Updated: Jun 27, 2021

Our reality is what and how we choose to see it.


Written 2 January 2015 | Athens, Greece.


There are usually two ways to look at things.


Half-empty or half-full.


I spent the first part of my life coming from half-empty — most of my friends went to private colleges, had girlfriends, drove newer and better cars. I never really looked at those who had less. They weren’t the benchmark.


The second part came with a gradual realization that things were really half-full. I had a mother who cared and sacrificed for me, I have a sister that is the closest family to me, I have friends whom I can count on, and I have more than I really needed. What’s left are just wants, and wants are expendable.


The problem with half-empty is that what we have is always never good enough. Always. We bastardize what we have by focussing on what we don’t, we get disappointed and angry frequently and easily, we believe we deserve much more and we’re pissed off and hurt we’re not getting it. It becomes a bloody race. A race that has no end. Money, looks, love, fame, partners, clothes etc. We keep thinking that what we have is not good enough. We benchmark ourselves against people who seem to have much more.


The thing is, usually what we end up feeling deep inside, is that therefore we are not good enough. We need constant affirmation & validation by being equal or better than the ones we have set our benchmarks against. It’s “it could be and therefore should be so much more”


Half-full on the other hand is “damn, it could have been so much less!”. We benchmark against those who are less fortunate, an alternate negative situation we could have been in, and realize that what we have, right now, could be taken away from us anytime. It’s no longer a race. We’re already ahead. And we are in a position where we can help others who are less fortunate too. We become thankful for what we already have, rather than resentful for what we don’t.


We see things and people as they are — a gift rather than a down-payment for something more or better.

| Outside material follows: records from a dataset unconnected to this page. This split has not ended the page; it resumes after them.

/-! ### The memory of a core under the binder code -/

/-- A detected-uncorrectable access by a core (R282, R283): a tile becomes ABORTING with cause UNCORR and goes on; a
curator or the keeper core takes BUS with code 0. -/
def uncorrAt (c : CoreId) (ea : Word) (t : State) : Ex State :=
  match c with
  | .tile _ _ => .ok (modCore t c (doomUncorr (if ea.toNat < 0x1C000 then 3 else if ea.toNat < 0x20000 then 4 else 5)))
  | _ => .error (.trapMem t 3 0 ea)

/-- Reads a word of the core's SRAM at an offset, for a fill or a frame (R177, R233): an uncorrectable one gives 0. -/
def readSram (c : CoreId) (off : Nat) (s : State) : Ex (Word × State) :=
  match readWordAt s (localBase c + off) [] (coreWorld s c) with
  | (some w, t) => .ok (w, t)
  | (none, t) =>
    match uncorrAt c (BitVec.ofNat 32 off) t with
    | .ok u => .ok (0, u)
    | .error h => .error h

/-- Writes a word of the core's SRAM at an offset, for a spill (R177, R283): a granule that cannot be read keeps its words. -/
def writeSram (c : CoreId) (off : Nat) (w : Word) (s : State) : Ex State :=
  match mergeBytes s (localBase c + off) (wordBytes w) [] (coreWorld s c) with
  | (true, t) => .ok t
  | (false, t) => uncorrAt c (BitVec.ofNat 32 off) t

/-- Writes words of the core's SRAM upward from an offset, in order. -/
def writeUp (c : CoreId) (off : Nat) : List Word → State → Ex State
  | [], s => .ok s
  | x :: l, s =>
    match writeSram c off x s with
    | .ok t => writeUp c (off + 4) l t
    | .error h => .error h

/-! ### Stacks -/

/-- Writes the oldest cached operand cell to the stack region (R177). A pending cell is never spilled: it waits. -/
def spillCell (c : CoreId) (sup : Bool) (s : State) : Ex State :=
  let k := getCore s c
  let o := (ccr k (osp sup)).toNat
  match (bank k sup).cells.getLast? with
  | none => .ok s
  | some (.pend _) => .error .wait
  | some (.val w) =>
    if stackValid c k sup && decide (o + 4 ≤ (ccr k (rsp sup)).toNat) then
      let k1 := setCcr k (osp sup) (BitVec.ofNat 32 (o + 4))
      let b := bank k sup
      writeSram c o w (setCore s c (setBank k1 sup { b with cells := b.cells.dropLast }))
    else .error (stackTrap o)

/-- Writes the oldest cells while the cache holds more than 8, at most `n` of them (R177). -/
def spillOver (c : CoreId) (sup : Bool) : Nat → State → Ex State
  | 0, s => .ok s
  | n + 1, s =>
    if (bank (getCore s c) sup).cells.length ≤ 8 then .ok s else
    match spillCell c sup s with
    | .ok t => spillOver c sup n t
    | .error h => .error h

/-- Writes the oldest `n` cached operand cells of a bank to its stack region (R177, R228). -/
def flushCells (c : CoreId) (sup : Bool) : Nat → State → Ex State
  | 0, s => .ok s
  | n + 1, s =>
    match spillCell c sup s with
    | .ok t => flushCells c sup n t
    | .error h => .error h

/-- Reads the word below the cached cells from the stack region (R177). -/
def fillCell (c : CoreId) (sup : Bool) (s : State) : Ex State :=
  let k := getCore s c
  let o := (ccr k (osp sup)).toNat
  if stackValid c k sup && decide (winBase k (win sup) + 4 ≤ o) then
    match readSram c (o - 4) s with
    | .ok (w, t) => .ok (modCore t c (fun k =>
        let b := bank k sup
        setBank (setCcr k (osp sup) (BitVec.ofNat 32 (o - 4))) sup { b with cells := b.cells ++ [.val w] }))
    | .error h => .error h
  else .error (stackTrap (o + 2 ^ 32 - 4))

/-- Pushes a cell on the stack of the current level; what the cache cannot hold is spilled as the instruction, or its pair,
ends (R177). -/
def pushCell (c : CoreId) (x : Cell) (s : State) : Ex State :=
  .ok (modCore s c (fun k => setBank k (isSup k) { bank k (isSup k) with cells := x :: (bank k (isSup k)).cells }))

def push (c : CoreId) (w : Word) (s : State) : Ex State := pushCell c (.val w) s

/-- Pops the top cell, pending or not. DEDUCED: assumption 15. -/
def popCell (c : CoreId) (s : State) : Ex (Cell × State) :=
  let k := getCore s c
  let sup := isSup k
  let take (t : State) : Ex (Cell × State) :=
    let k := getCore t c
    match (bank k sup).cells with
    | x :: r => .ok (x, setCore t c (setBank k sup { bank k sup with cells := r }))
    | [] => .error .wait
  if (bank k sup).cells.isEmpty then
    match fillCell c sup s with
    | .ok t => take t
    | .error h => .error h
  else take s

/-- Pops the top cell as an operand; a pending cell makes the instruction wait (R182). -/
def pop (c : CoreId) (s : State) : Ex (Word × State) :=
  match popCell c s with
  | .ok (.val w, t) => .ok (w, t)
  | .ok (.pend _, _) => .error .wait
  | .error h => .error h

/-- Writes the oldest return entry to the stack region while the bank holds more than `keep` (R194, R227). -/
def spillRet (c : CoreId) (sup : Bool) (keep : Nat) (s : State) : Ex State :=
  let k := getCore s c
  let b := bank k sup
  match b.rets.getLast? with
  | some x =>
    if b.rets.length ≤ keep then .ok s else
    let r := (ccr k (rsp sup)).toNat
    if stackValid c k sup && decide ((ccr k (osp sup)).toNat + 4 ≤ r) then
      writeSram c (r - 4) x (setCore s c (setBank (setCcr k (rsp sup) (BitVec.ofNat 32 (r - 4))) sup { b with rets := b.rets.dropLast }))
    else .error (stackTrap (r + 2 ^ 32 - 4))
  | none => .ok s
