-- ==== Sys2Proof/Machine/Operands.lean ====
section
/-! DEFINITION. Operand forms: immediates, branch targets, effective addresses (R192, R202, R207), the aperture
translation and the checks of far accesses (R12–R18, R137, R138, R291), the microword and the press address generators
(R156–R159). -/

namespace Sys2Proof.Machine

/-- Target of a direct branch (R207): the branch's address + 2 + 2 × offset. -/
def branchTarget (pc : Word) (off : BitVec 11) : Word := pc + 2 + 2 * off.signExtend 32

/-- What a local effective address names (R123, R124, R13). -/
inductive LocalTgt where
  | sram (a : Nat)
  | pstore (a : Nat)
  | rom (a : Nat)
  | unpop
deriving DecidableEq, Repr

/-- Decodes a local address of a core; `sram` gives the folded address. -/
def localTarget (c : CoreId) (a : Nat) : LocalTgt :=
  match c with
  | .tile _ _ => if a < 0x20000 then .sram (localBase c + a) else if a < 0x28000 then .pstore (localBase c + a) else .unpop
  | .curator _ => if a < 0x40000 then .sram (localBase c + a) else .unpop
  | .keeper =>
    if a < 0x8000 then .rom a else if 0x10000 ≤ a ∧ a < 0x18000 then .sram (localBase c + (a - 0x10000)) else .unpop

/-! ### Addresses of the control space -/

/-- The frame windows of ETH (R340): offset 0x400–0x9FF of each CRX and CTX block, by port and word offset. -/
def crxAt (a : Nat) : Option (Nat × Nat) :=
  [0, 1].findSome? (fun e => let b := 0x0F05108400 + 0x1000 * e; if b ≤ a ∧ a < b + 0x600 ∧ a % 4 = 0 then some (e, a - b) else none)
def ctxAt (a : Nat) : Option (Nat × Nat) :=
  [0, 1].findSome? (fun e => let b := 0x0F0510A400 + 0x1000 * e; if b ≤ a ∧ a < b + 0x600 ∧ a % 4 = 0 then some (e, a - b) else none)

/-- Whether an address is a word of retained memory (KPR_RET). -/
def inRet (a : Nat) : Bool := decide (retBase ≤ a) && decide (a < retBase + 0x10000) && a % 4 == 0

/-- Whether a block decodes the word of a control-space address (R16). -/
def ctlDecoded (a : Nat) : Bool :=
  let w := a / 4 * 4
  inRet w || (crxAt w).isSome || (ctxAt w).isSome || (Creg.decode w).isSome

/-- What a far access reaches once its checks pass. -/
inductive FarTgt where
  /-- A control register address. -/
  | ctl (a : Nat)
  /-- Memory at a folded address; `quire` charges the archive folio, otherwise GDDR7 or a curator's own memory. -/
  | mem (a : Nat) (charge : Bool)
  /-- The keeper core's ROM. -/
  | rom (a : Nat)
  /-- A logical tile, by its consumed-from index, whose takeover is in progress (R15). -/
  | held (n : Nat)
  /-- Refused: vector and code. -/
  | deny (vec code : Nat)
deriving DecidableEq, Repr

/-- Region of an address in the latched table (R289, R291): its entry. -/
def regionOf (s : State) (a : Nat) : Option Nat :=
  (List.range 64).find? (fun r =>
    regLatF s (.memRgnAttr r) Fd.memRgnAttrType != 0 &&
    decide (65536 * regLatF s (.memRgnBase r) Fd.memRgnBaseAddr ≤ a) && decide (a < 65536 * regLatF s (.memRgnLim r) Fd.memRgnLimAddr))

/-- The world of a region entry. -/
def regionWorld (s : State) (r : Nat) : World := World.ofNum (regLatF s (.memRgnAttr r) Fd.memRgnAttrWorld)

/-- Whether the archive offset of a quire may not be stored to by a core (R129). -/
def archGuarded (off : Nat) : Bool := decide (off < 0x330000)

/-- The memory an archive offset reads from: a ledger address reads the committed copy of its granule, in either half of
the pair (R127). -/
def archRead (s : State) (q off : Nat) : Nat :=
  if 0x2A8000 ≤ off ∧ off < 0x330000 then
    let o := off - 0x2A8000
    committedAt s q (o / 0x8000) (o % 0x4000 / 32) + o % 32
  else archBase q + off

/-- Where an address of the folded space reads from when it is read: that of a ledger reads its committed copy then (R127). -/
def readAddr (s : State) (a : Nat) : Nat :=
  if archBase 0 ≤ a ∧ a < archBase 64 then archRead s ((a - archBase 0) / 0x400000) ((a - archBase 0) % 0x400000) else a

/-- Whether an address lies in the quire-shared region of an archive, where stores take effect when issued (R128, R129). -/
def archShared (a : Nat) : Bool := decide (archBase 0 ≤ a) && decide (a < archBase 64) && !archGuarded ((a - archBase 0) % 0x400000)

/-- The tile part of a far target: offset in a tile's span, by position (R14, R123, R138). -/
def farTileOff (q j off : Nat) (store sup : Bool) : FarTgt :=
  if store ∧ 0x1C000 ≤ off ∧ off < 0x28000 then .deny 4 6
  else if 0x28000 ≤ off then .deny 3 0
  else if 0x20000 ≤ off ∧ !sup then .deny 4 0
  else .mem (tileBase q j + off) true

/-- The checks of R138 after the descriptor and level checks, in order: control space or flash window, other world,
guarded targets, unpopulated. `sup` is the level of the access. -/
def farTarget (s : State) (c : CoreId) (a : Nat) (store sup : Bool) : FarTgt :=
  let w := coreWorld s c
  let isTile := match c with | .tile _ _ => true | _ => false
  if 0x0F00000000 ≤ a ∧ a < 0x0F80000000 then (if isTile then .deny 4 2 else .ctl a)
  else if 0x0F80000000 ≤ a ∧ a < 0x0F84000000 then
    (if isTile then .deny 4 2 else if store then .deny 3 0 else .mem a false)
  else if a < 0x0100000000 then
    match c with
    | .tile q j =>
      if a < 0x40000 then farTileOff q.val j.val a store sup
      else if 0x400000 ≤ a ∧ a < 0x800000 then
        (if store && archGuarded (a - 0x400000) then .deny 4 6
         else .mem (archBase q.val + (a - 0x400000)) true)
      else .deny 3 0
    | _ =>
      match localTarget c a with
      | .sram x => .mem x false
      | .rom x => if store then .deny 3 0 else .rom x
      | _ => .deny 3 0
  else if 0x0100000000 ≤ a ∧ a < 0x0110000000 then
    let l := (a - 0x0100000000) / 0x40000
    let off := (a - 0x0100000000) % 0x40000
    let q := l / 16
    if w ≠ some (quireWorld s q) then .deny 4 1
    else
      match (getQuire s q).load with
      | some (.takeover j k) =>
        if k = l % 16 then
          (if store ∧ 0x1C000 ≤ off ∧ off < 0x28000 then .deny 4 6 else if 0x28000 ≤ off then .deny 3 0 else .held l)
        else match holder s q (l % 16) with
          | some j' =>
            if store ∧ 0x1C000 ≤ off ∧ off < 0x28000 then .deny 4 6
            else if j' = j then .held l else farTileOff q j' off store sup
          | none => .deny 3 0
      | _ =>
        match holder s q (l % 16) with
        | some j => farTileOff q j off store sup
        | none => .deny 3 0
  else if 0x0200000000 ≤ a ∧ a < 0x0210000000 then
    let q := (a - 0x0200000000) / 0x400000
    let off := (a - 0x0200000000) % 0x400000
    if w ≠ some (quireWorld s q) then .deny 4 1
    else if store && archGuarded off then .deny 4 6
    else .mem (archBase q + off) true
  else if gddrBase ≤ a ∧ a < memTop s then
    if a < gddrBase + 0x2000000 then (if c = .keeper then .mem a false else .deny 4 1)
    else match regionOf s a with
      | none => .deny 3 0
      | some r =>
        if w ≠ some (regionWorld s r) then .deny 4 1
        else if store ∧ regLatF s (.memRgnAttr r) Fd.memRgnAttrType = 2 then .deny 4 5
        else .mem a false
  else .deny 3 0

/-- Whether a user-level store by a core to a folded address falls into its shadow window (R223, R231). -/
def shadowStore (c : CoreId) (k : Core) (a : Nat) : Bool :=
  !isSup k && decide (localBase c + winBase k .shwin ≤ a) && decide (a < localBase c + winLimit k .shwin) &&
    decide (a < localBase c + 0x40000)

/-- An LDF or STF address through its aperture (R137, R138): the target, or the exception of the first failing check; a
control-space address that no block decodes is unpopulated (R16), and misalignment comes last. A target beyond 40 bits wraps.
DESIGN CHOICE: assumption 18. -/
def aperture (s : State) (c : CoreId) (addr : Word) (store : Bool) : FarTgt :=
  let k := getCore s c
  let d := addr.toNat / 2 ^ 29
  let off := addr.toNat % 2 ^ 29
  let apa := ccr k (.apa d)
  let sup := isSup k
  let perm := if store then (if sup then Fd.cApaSw else Fd.cApaUw) else (if sup then Fd.cApaSr else Fd.cApaUr)
  if Fd.cApaValid.get apa = 0 ∨ 4096 * (ccrF k (.apl d) Fd.cAplSize + 1) ≤ off then .deny 3 0
  else if perm.get apa = 0 then .deny 4 3
  else
    let t := farTarget s c ((4096 * ccrF k (.apb d) Fd.cApbBase + off) % 2 ^ 40) store sup
    let last (t : FarTgt) : FarTgt := if addr.toNat % 4 ≠ 0 then .deny 2 0 else t
    match t with
    | .deny v e => .deny v e
    | .ctl a => if ctlDecoded a then last t else .deny 3 0
    | .mem a _ => if store && shadowStore c k a then .deny 4 4 else last t
    | _ => last t

/-- The world whose region or quire a folded address stands in, for evidence records. -/
def addrWorld (s : State) (a : Nat) : Option World :=
  if gddrBase ≤ a ∧ a < 0x0A00000000 then (regionOf s a).map (regionWorld s)
  else match memClass s a with
    | some (_, _, w) => w
    | none => if a / 0x40000 = 0x0E00000000 / 0x40000 then some .prg
      else if a / 0x40000 = 0x0E00040000 / 0x40000 then some .grd else none

/-! ### The microword (R156) -/

/-- A microword by its fields. -/
structure Uword where
  op : Nat
  acc : Nat
  lmask : Nat
  srca : Nat
  srcb : Nat
  dst : Nat
  ag0 : Nat
  ag1 : Nat
  ag2 : Nat
  rmode : Nat
  scale : Nat
  dw : Nat
  dith : Bool
  wait : Nat
  warg : Nat
  tmo : Nat
  lcmd : Nat
  lcnt : Nat
  bcond : Nat
  btgt : Nat
  fin : Bool
  lsel : Nat
deriving DecidableEq, Repr, Inhabited

/-- The step code of a generator. -/
def Uword.ag (u : Uword) (g : Nat) : Nat := if g = 0 then u.ag0 else if g = 1 then u.ag1 else u.ag2

/-- Bits `[lo + n − 1 : lo]` of a number. -/
def bitsAt (w lo n : Nat) : Nat := w / 2 ^ lo % 2 ^ n

/-- Reads the fields of a 128-bit microword. -/
def uword (w : Nat) : Uword :=
  { op := bitsAt w 0 6, acc := bitsAt w 6 3, lmask := bitsAt w 9 16, srca := bitsAt w 25 3, srcb := bitsAt w 28 3,
    dst := bitsAt w 31 3, ag0 := bitsAt w 34 4, ag1 := bitsAt w 38 4, ag2 := bitsAt w 42 4, rmode := bitsAt w 46 2, scale := bitsAt w 48 8,
    dw := bitsAt w 56 4, dith := bitsAt w 60 1 == 1, wait := bitsAt w 61 4, warg := bitsAt w 65 16, tmo := bitsAt w 81 12,
    lcmd := bitsAt w 93 2, lcnt := bitsAt w 95 12, bcond := bitsAt w 107 3, btgt := bitsAt w 110 11,
    fin := bitsAt w 121 1 == 1, lsel := bitsAt w 122 1 }

/-- A number of `n` bits that stands at bit `lo` of a granule, with the bits turned over that a miscorrection left wrong. -/
def flipNat (flips : List Nat) (lo n w : Nat) : Nat :=
  flips.foldl (fun x f => if lo ≤ f ∧ f < lo + n then x ^^^ 2 ^ (f - lo) else x) w

/-- The microword at an index of a position's press store, as a read with such wrong bits delivers it. -/
def fetchUwordWith (flips : List Nat) (s : State) (q j i : Nat) : Uword :=
  uword (flipNat flips (128 * (i % 2)) 128 (memNat s (tileBase q j + 0x20000 + 16 * i) 16))

/-- The microword at an index of a position's press store. -/
def fetchUword (s : State) (q j i : Nat) : Uword := fetchUwordWith [] s q j i

/-- A 16-bit or an 8-bit field as a signed number. -/
def signedOf (n v : Nat) : Int := if v < 2 ^ (n - 1) then (v : Int) else (v : Int) - 2 ^ n

/-- LEN in force: values above 32,768 act as 0 (PRS_AGgLEN). -/
def agLen (k : Core) (g : Nat) : Nat :=
  let l := ccrF k (.prsAglen g) Fd.cPrsAglenLen
  if 32768 < l then 0 else l

/-- The word index that lane `l` accesses through generator `g` (R159). -/
def agIndex (k : Core) (g l : Nat) : Nat :=
  let base : Int := (ccrF k (.prsAgbase g) Fd.cPrsAgbaseBase : Int)
  let ptr : Int := (ccrF k (.prsAgptr g) Fd.cPrsAgptrPtr : Int)
  let off : Int := ptr + (l : Int) * signedOf 8 (ccrF k (.prsAgstr g) Fd.cPrsAgstrLstr)
  let len := agLen k g
  if len = 0 then ((base + off) % 32768).toNat else ((base + off % (len : Int)) % 32768).toNat

/-- The generator's PTR after a step field (R159). -/
def agStep (k : Core) (g step : Nat) : Core :=
  let ptr : Int := (ccrF k (.prsAgptr g) Fd.cPrsAgptrPtr : Int)
  let stride := signedOf 16 (ccrF k (.prsAgstr g) Fd.cPrsAgstrStride)
  let p : Int := match step with
    | 1 => ptr + stride
    | 2 => ptr + 16
    | 3 => 0
    | 4 => ptr - stride
    | _ => ptr
  let len := agLen k g
  if step = 0 ∨ 5 ≤ step then k
  else setCcrF k (.prsAgptr g) Fd.cPrsAgptrPtr (p % (if len = 0 then 65536 else (len : Int))).toNat

/-- Generator 1 names mirror entries (R160). -/
def mirrorMode (k : Core) : Bool := ccrF k (.prsAgbase 1) Fd.cPrsAgbaseMirror == 1

end Sys2Proof.Machine
end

In Pamukkale, I was charging my phone with a brand-new slick powerbank in my pocket when I bent down and the powerbank dropped into the gushing water. No way it could have been found. I could have cursed the situation and gotten angry at myself or saddened that I lost it. But what came to mind immediately however was that the powerbank sacrificed itself for my phone. I could have as easily dropped my iPhone 6+, but instead, I was glad I lost something much more easily replaceable, and I became much more careful after that.

Maybe it’s self-denial. Maybe I choose to see a silver lining in every situation. But yeah, I like the choice I made, and it has brought me more peace, kindness and good than I thought could come my way before.